Dependence in Alzheimer's disease and service use costs, quality of life, and caregiver burden: the DADE study

Roy W Jones, Renee Romeo, Richard Trigg, Martin Knapp, Azusa Sato, Derek King, Timothy Niecko, Loretto Lacey, for the DADE Investigator Group (2015)

Please note: this is a legacy publication from CPEC (formely PSSRU at LSE).

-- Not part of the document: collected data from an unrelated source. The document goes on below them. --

-- ==== Sys2Proof/Machine/ControlFlow.lean ====
section
/-! DEFINITION. The control-flow instructions (41_control_flow.md rules R100 to R110). -/

namespace Sys2Proof.Machine

/-- SYS nnn: nothing but the advance (R100). -/
def execSys (_nnn : Addr) (s : State) : Result := finish s .advance2

/-- RET: pop and jump; with an empty stack nothing, and `pc` stays (R101, R174). -/
def execRet (_x : Nibble) (s : State) : Result :=
  match s.pop with
  | some (t, w) => finish (t.setPc w.toNat) .noAdvance
  | none => finish s .noAdvance

/-- JP nnn (R102). -/
def execJp (nnn : Addr) (s : State) : Result := finish (s.setPc nnn.toNat) .noAdvance

/-- CALL nnn: push the return address and jump; with a full stack nothing, and `pc` stays (R103, R174). -/
def execCall (nnn : Addr) (s : State) : Result :=
  match s.push s.returnAddress with
  | some t => finish (t.setPc nnn.toNat) .noAdvance
  | none => finish s .noAdvance

/-- SE Vx, kk (R104). -/
def execSeImm (x : Nibble) (kk : Byte) (s : State) : Result := finish s (skipOutcome (s.reg x == kk))

/-- SNE Vx, kk (R105). -/
def execSneImm (x : Nibble) (kk : Byte) (s : State) : Result := finish s (skipOutcome (s.reg x != kk))

/-- SE Vx, Vy (R106); the low nibble is ignored (R69). -/
def execSeReg (x y _n : Nibble) (s : State) : Result := finish s (skipOutcome (s.reg x == s.reg y))

/-- SNE Vx, Vy (R107); the low nibble is ignored (R69). -/
def execSneReg (x y _n : Nibble) (s : State) : Result := finish s (skipOutcome (s.reg x != s.reg y))

/-- JP V0, nnn (R109). -/
def execJpV0 (nnn : Addr) (s : State) : Result :=
  finish (s.setPc (nnn.toNat + (s.reg (jumpRegister s nnn)).toNat)) .noAdvance

end Sys2Proof.Machine
end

Alzheimer's & Dementia: The Journal of the Alzheimer's Association 11 3 280-290

https://doi.org/10.1016/j.jalz.2014.03.001

Available online: 26 July 2014

Abstract
Background Most models determining how patient and caregiver characteristics and costs change with Alzheimer's disease (AD) progression focus on one aspect, for example, cognition. AD is inadequately defined by a single domain; tracking progression by focusing on a single aspect may mean other important aspects are insufficiently addressed. Dependence has been proposed as a better marker for following disease progression. Methods This was a cross-sectional observational study (18 UK sites). Two hundred forty-nine community or institutionalized patients, with possible/probable AD, Mini-Mental State Examination (3–26), and a knowledgeable informant participated. Results Significant associations noted between dependence (Dependence Scale [DS]) and clinical measures of severity (cognition, function, and behavior). Bivariate and multivariate models demonstrated significant associations between DS and service use cost, patient quality of life, and caregiver perceived burden. Conclusion The construct of dependence may help to translate the combined impact of changes in cognition, function, and behavior into a more readily interpretable form. The DS is useful for assessing patients with AD in clinical trials/research.